Великому и знаменитому Жоффруа де Сент-Илеру в знак восхищения его работами и гением.
Де Бальзак
Госпожа Воке, урожденная де Конфлан, уже старуха; лет сорок она содержит в Париже меблированные комнаты с пансионом на улице Нев-Сент-Женевьев между Латинским кварталом и предместьем Сен-Марсо. В комнаты эти, известные под названием «Дом Воке», пускают одинаково мужчин и женщин, молодежь и стариков, но злые языки не могли никогда сказать ничего худого о нравах этого почтенного заведения. Зато здесь уже тридцать лет, как не увидишь ни одной молодой особы, а если молодой человек поселится тут, значит, родные высылают ему лишь жалкие крохи. Тем не менее в 1819 году, к которому относится начало нашей драмы, там проживала одна бедная девушка. Как ни опошлено в наши дни слово «драма» благодаря слишком частому и превратному употреблению в нашей болезненной литературе, здесь без него не обойтись; пусть эта повесть и не драматична в истинном смысле слова, но все же, по окончании этого произведения, кто-нибудь, может быть, прольет слезы intra muros et extra[1]. Поймут ли его за пределами Парижа? В этом позволительно усомниться. Частности этой драмы, насыщенной наблюдениями и полной местного колорита, могут быть оценены только между холмами Монмартра и высотами Монружа, в этой знаменитой долине, с постройками из негодного материала, ежеминутно готовыми рухнуть, и с канавами, почерневшими от грязи; в долине, полной подлинных страданий, зачастую призрачных радостей и живущей столь бурной жизнью, что лишь нечто из ряда вон выходящее может произвести здесь сколько-нибудь длительное впечатление.
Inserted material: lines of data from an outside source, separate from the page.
-- ==== Sys2Proof/Tests/Slice0.lean ====
section
/-! SUPPORT. Small tests with expected results from spec/30_encoding.md, spec/90 and spec/95_test_vectors.md, and one witness
for the hypotheses of each statement that has some. -/

namespace Sys2Proof.Tests

open Sys2Proof Sys2Proof.Machine Sys2Proof.Spec

/-! ### WellFormed refuses ill-formed statements (R89) -/

theorem test_wellFormed_accepts : (Stmt.fadd 15 0 15).wellFormed = true ∧ (Stmt.fst 15 15).wellFormed = true ∧
    (Stmt.fcswap 15 15 1).wellFormed = true := by decide

theorem test_regOk_refuses_f16 : (Stmt.fadd 16 1 2).wellFormed = false ∧ (Stmt.fadd 1 16 2).wellFormed = false ∧
    (Stmt.fadd 1 2 16).wellFormed = false ∧ (Stmt.fzero 16).wellFormed = false := by decide

theorem test_slotOk_refuses_s16 : (Stmt.fld 1 16).wellFormed = false ∧ (Stmt.fst 16 1).wellFormed = false ∧
    (Stmt.fmov 1 2 16).wellFormed = false := by decide

theorem test_condOk_refuses_2 : (Stmt.fcswap 1 2 2).wellFormed = false := by decide

/-! ### Decoding: words laid out from R81 and R84 as RSV, C, B, A, D, OP -/

theorem test_decode_fadd : decode 0b00000000000_0_0010_0001_0011_00000001 = .ok (.fadd 3 1 2) := by rfl
theorem test_decode_fsub : decode 0b00000000000_0_1111_0000_1000_00000010 = .ok (.fsub 8 0 15) := by rfl
theorem test_decode_fmul : decode 0b00000000000_0_0100_0011_0101_00000011 = .ok (.fmul 5 3 4) := by rfl
theorem test_decode_fsqr : decode 0b00000000000_0_0000_0100_1001_00000100 = .ok (.fsqr 9 4) := by rfl
theorem test_decode_fneg : decode 0b00000000000_0_0000_0001_0010_00000101 = .ok (.fneg 2 1) := by rfl
theorem test_decode_finv : decode 0b00000000000_0_0000_1111_0001_00000110 = .ok (.finv 1 15) := by rfl
theorem test_decode_fcswap : decode 0b00000000000_1_0010_0001_0000_00000111 = .ok (.fcswap 1 2 true) := by rfl
theorem test_decode_fld : decode 0b00000000000_0_0011_0000_0101_00001000 = .ok (.fld 5 3) := by rfl
theorem test_decode_fst : decode 0b00000000000_0_0010_0101_0000_00001001 = .ok (.fst 2 5) := by rfl

/-- The host's numbering of a word is that of R81; fewer or more bits are no command. -/
theorem test_decodeTableWord : decodeTableWord 32 0x00025009 = some (.fst 2 5) ∧ decodeTableWord 32 0x0000000A = none := by
  decide +kernel

/-! ### The commands on vectors of spec/95 -/

/-- The field prime less one. -/
def pLess1 : FieldValue := ⟨2 ^ 255 - 20, by decide⟩

/-- A small field value. -/
def small (n : Fin 1000000) : FieldValue := ⟨n.val, Nat.lt_trans n.isLt (by decide)⟩

/-- F1 and F2 hold two values, the rest is as after reset. -/
def start (v1 v2 : FieldValue) : State := (State.reset.writeF 1 v1).writeF 2 v2

/-- What a register holds after a command; none if the command does not answer a next state. -/
def after (i : Instr) (s : State) (r : Reg) : Option Nat :=
  match exec i s with
  | .next t => some (t.readF r).val
  | .fault _ => none
  | .refused _ => none

/-- An OPRAM byte after a command. -/
def byteAfter (i : Instr) (s : State) (a : Nat) : Option Byte :=
  match exec i s with
  | .next t => some (t.opram.readByte a)
  | .fault _ => none
  | .refused _ => none

/-- V1.2 -/
theorem test_fadd_wraps : after (.fadd 3 1 2) (start pLess1 (small 1)) 3 = some 0 := by decide +kernel
/-- V1.8 -/
theorem test_fadd_in_place : after (.fadd 1 1 1) (start pLess1 (small 0)) 1 = some
    0x7fffffffffffffffffffffffffffffffffffffffffffffffffffffffffffffeb := by decide +kernel
/-- V2.1 -/
theorem test_fsub_borrows : after (.fsub 3 1 2) (start (small 0) (small 1)) 3 = some
    0x7fffffffffffffffffffffffffffffffffffffffffffffffffffffffffffffec := by decide +kernel
/-- V2.6: the operands are not swapped. -/
theorem test_fsub_order : after (.fsub 3 1 2) (start (small 1) pLess1) 3 = some 2 := by decide +kernel
/-- V3.2 -/
theorem test_fmul_reduces : after (.fmul 3 1 2) (start ⟨2 ^ 128, by decide⟩ ⟨2 ^ 128, by decide⟩) 3 = some 38 := by
  decide +kernel
/-- V3.7 -/
theorem test_fmul_of_minus_one : after (.fmul 2 1 2) (start pLess1 (small 2)) 2 = some
    0x7fffffffffffffffffffffffffffffffffffffffffffffffffffffffffffffeb := by decide +kernel
/-- V4.7 -/
theorem test_fsqr_reduces : after (.fsqr 3 1) (start ⟨2 ^ 254, by decide⟩ (small 0)) 3 = some
    0x600000000000000000000000000000000000000000000000000000000000004c := by decide +kernel
/-- V4.8 -/
theorem test_fsqr_in_place : after (.fsqr 1 1) (start ⟨2 ^ 128, by decide⟩ (small 0)) 1 = some 38 := by decide +kernel
/-- V5.1 -/
theorem test_fneg_of_zero : after (.fneg 3 1) (start (small 0) (small 0)) 3 = some 0 := by decide +kernel
/-- V5.4 -/
theorem test_fneg : after (.fneg 3 1) (start ⟨2 ^ 254, by decide⟩ (small 0)) 3 = some
    0x3fffffffffffffffffffffffffffffffffffffffffffffffffffffffffffffed := by decide +kernel
/-- V6.1 -/
theorem test_finv_of_zero : after (.finv 3 1) (start (small 0) (small 7)) 3 = some 0 := by decide +kernel
/-- V6.6 -/
theorem test_finv : after (.finv 3 1) (start (small 121666) (small 0)) 3 = some
    0x52036cee2b6ffe738cc740797779e89800700a4d4141d8ab75eb4dca135978a4 := by decide +kernel
/-- V7.1 -/
theorem test_fcswap_swaps : after (.fcswap 1 2 true) (start (small 5) (small 7)) 1 = some 7 ∧
    after (.fcswap 1 2 true) (start (small 5) (small 7)) 2 = some 5 := by decide +kernel
/-- V7.2 and V7.3 -/
theorem test_fcswap_keeps : after (.fcswap 1 2 false) (start (small 5) (small 7)) 1 = some 5 ∧
    after (.fcswap 1 1 true) (start (small 9) (small 7)) 1 = some 9 := by decide +kernel

/-- 32 bytes in slot 3, the first and last given and the rest 0xFF. -/
def slot3 (first last : Byte) : State :=
  State.reset.withOpram ((List.range 32).map fun k => (96 + k, if k = 0 then first else if k = 31 then last else 0xFF))

/-- V8.8 and V8.4 -/
theorem test_fld_reduces : after (.fld 5 3) (slot3 0xFF 0xFF) 5 = some 18 ∧
    after (.fld 5 3) (slot3 0xED 0x7F) 5 = some 0 := by decide +kernel
/-- V8.3 and V8.10 -/
theorem test_fld_ignores_bit_255 : after (.fld 5 3) (slot3 0xEC 0x7F) 5 = some (2 ^ 255 - 20) ∧
    after (.fld 5 3) (slot3 0xED 0xFF) 5 = some 0 := by decide +kernel
/-- V9.3: the bytes of p − 1 in slot 2, and the byte after the slot. -/
theorem test_fst_bytes : byteAfter (.fst 2 1) (start pLess1 (small 0)) 64 = some 0xEC ∧
    byteAfter (.fst 2 1) (start pLess1 (small 0)) 94 = some 0xFF ∧
    byteAfter (.fst 2 1) (start pLess1 (small 0)) 95 = some 0x7F ∧
    byteAfter (.fst 2 1) (start pLess1 (small 0)) 96 = some 0x00 := by decide +kernel
/-- V9.2: the bytes above a small value are written too. -/
theorem test_fst_overwrites : byteAfter (.fst 3 1) ((slot3 0xFF 0xFF).writeF 1 (small 18)) 96 = some 0x12 ∧
    byteAfter (.fst 3 1) ((slot3 0xFF 0xFF).writeF 1 (small 18)) 127 = some 0x00 := by decide +kernel

/-! ### The host interface on vectors of spec/95 -/

/-- What the host sees after a step: the registers STATUS, ERRCAUSE, ERRCMD and CTRL, and the newest answer. -/
structure Seen where
  status : Word
  errCause : Word
  errCmd : Word
  ctrl : Word
  answer : Option Response
  deriving DecidableEq, Repr

/-- What the host sees after one step with one move to come. -/
def seen (s : State) (m : HostMove) : Option Seen :=
  match step (s.withInbox [m]) with
  | .next t => some ⟨t.statusWord, t.errCauseWord, t.errCmd, t.ctrlWord, t.responses.head?⟩
  | .fault _ => none
  | .refused _ => none

/-- The unit is BUSY with the word of `fadd f3, f1, f2`. -/
def running : State := { start (small 5) (small 7) with unit := .busy 0x00021301 1 }

/-- ERR is set, with the record of V10.1, and DONE is set. -/
def failed : State := { State.reset with done := true, err := true, errCause := 1 }
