-- ==== Sys2Proof/Machine/Flags.lean ====
section
/-!
DEFINITION. The block's flags are its status bits (spec/10_state.md R26, 40_dispatch.md R136 to R139): the sentinel byte
that shows a latch in bit 7, and the gate that says whether an access may change a latch.
-/
namespace Sys2Proof.Machine

/-- `Sentinel(b)` (R139). -/
def sentinel (cfg : Config) (b : Bool) : Byte := if b then cfg.sentSet else cfg.sentClear

/-- The flag that software tests in a status byte: bit 7 (R26, R110). -/
def statusFlag (v : Byte) : Bool := v.getLsbD 7

/-- `Fires(writeOnly, kind)` (R136); under `EXACT` the kind must equal the flag (R137). -/
def fires : WriteOnlyPolicy → Bool → Kind → Bool
  | .gate, false, _ => true
  | .gate, true, .rd => false
  | .gate, true, .wr => true
  | .exact, false, .rd => true
  | .exact, false, .wr => false
  | .exact, true, .rd => false
  | .exact, true, .wr => true

/-- Whether an access to an off or on address invokes the handler of its switch: always under `GATE` (R134), by the same
gate as a plain switch under `EXACT` (R137). -/
def handlerFires : WriteOnlyPolicy → Bool → Kind → Bool
  | .gate, _, _ => true
  | .exact, wo, k => fires .exact wo k

end Sys2Proof.Machine
end

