-- ==== Sys2Proof/Machine/PeripheralReads.lean ====
section
/-!
DEFINITION. The status addresses with a handler (spec/40_dispatch.md R140): keyboard strobe, push buttons, paddles, paddle trigger
(41_switch_table.md R169, R177 to R184). Each meaning is the bus
operation at the row's address.
-/
namespace Sys2Proof.Machine

/-- KBRDSTROBE.status (R169). -/
def execKbrdStrobeStatus (acc : BusAccess) (s : State) : Host.Outcome State Fault Refusal :=
  .next (busOp refConfig 0xC010 acc s)

/-- PB0.status (R177). -/
def execPb0Status (acc : BusAccess) (s : State) : Host.Outcome State Fault Refusal :=
  .next (busOp refConfig 0xC061 acc s)

/-- PB1.status (R178). -/
def execPb1Status (acc : BusAccess) (s : State) : Host.Outcome State Fault Refusal :=
  .next (busOp refConfig 0xC062 acc s)

/-- PB2.status (R179). -/
def execPb2Status (acc : BusAccess) (s : State) : Host.Outcome State Fault Refusal :=
  .next (busOp refConfig 0xC063 acc s)

/-- PADDLE0.status (R180). -/
def execPaddle0Status (acc : BusAccess) (s : State) : Host.Outcome State Fault Refusal :=
  .next (busOp refConfig 0xC064 acc s)

/-- PADDLE1.status (R181). -/
def execPaddle1Status (acc : BusAccess) (s : State) : Host.Outcome State Fault Refusal :=
  .next (busOp refConfig 0xC065 acc s)

/-- PADDLE2.status (R182). -/
def execPaddle2Status (acc : BusAccess) (s : State) : Host.Outcome State Fault Refusal :=
  .next (busOp refConfig 0xC066 acc s)

/-- PADDLE3.status (R183). -/
def execPaddle3Status (acc : BusAccess) (s : State) : Host.Outcome State Fault Refusal :=
  .next (busOp refConfig 0xC067 acc s)

/-- PTRIG.status (R184). -/
def execPtrigStatus (acc : BusAccess) (s : State) : Host.Outcome State Fault Refusal :=
  .next (busOp refConfig 0xC070 acc s)

end Sys2Proof.Machine
end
Однако и тут встречаются иногда горести, коим скопление пороков и добродетелей сообщает торжественность и величие: при виде их эгоизм, корысть замирают и проникаются жалостью, но впечатление от них подобно поспешно проглоченному сочному плоду. Если колесница цивилизации, похожая на колесницу идола Джагернаута, и задержится на миг, встретив сердце, которое не так легко раздавить, как другие сердца, то вскоре она сминает и его и продолжает свое победное шествие. То же самое сделаете и вы, взяв эту книгу холеной рукой и глубже усаживаясь в мягкое кресло со словами: «Может быть, это меня позабавит». Прочитав о тайных злоключениях отца Горио, вы пообедаете с аппетитом, возлагая на автора ответственность за свою бесчувственность и обвиняя его в преувеличениях и в поэтических измышлениях. Так знайте же: эта драма не вымысел и не роман. All is true[2]. Она так правдива, что каждый распознает частицы ее в самом себе, может быть, в своем собственном сердце.
Дом, где сдаются меблированные комнаты с пансионом, принадлежит госпоже Воке. Он расположен внизу улицы Нев-Сент-Женевьев, в том месте, где есть такой крутой спуск к улице Арбалет, что лошади редко поднимаются и спускаются по этому косогору. Обстоятельство это благоприятствует тишине, царствующей в улицах, стиснутых между куполом Валь де Грас и куполом Пантеона — двумя сооружениями, которые изменяют оттенки атмосферы, отбрасывая в нее желтые тона, все омрачая в ней суровыми отсветами своих куполов. Мостовые тут сухи, в водостоках нет ни грязи, ни воды, вдоль стен растет трава. Грусть охватывает здесь даже самого беззаботного человека, как и всех прохожих; стук экипажа делается тут событием: дома угрюмы, высокие стены пахнут тюрьмой. Случайно забредший сюда парижанин увидел бы лишь общедоступные меблированные комнаты или учебные заведения, нищету или скуку, старость на пороге смерти или жизнерадостную юность, принужденную трудиться. Нет в Париже квартала более ужасного и, прибавим, менее известного. В особенности улица Нев-Сент-Женевьев — словно бронзовая рама, единственно подходящая к этому рассказу, к восприятию которого нелишне подготовить ум темными красками, суровыми мыслями; так с каждой ступенькой меркнет дневной свет и глубже звучит протяжный голос проводника, когда путешественник спускается в катакомбы. Верное сравнение! Кто решит, что ужаснее: зрелище иссохших сердец или пустых черепов?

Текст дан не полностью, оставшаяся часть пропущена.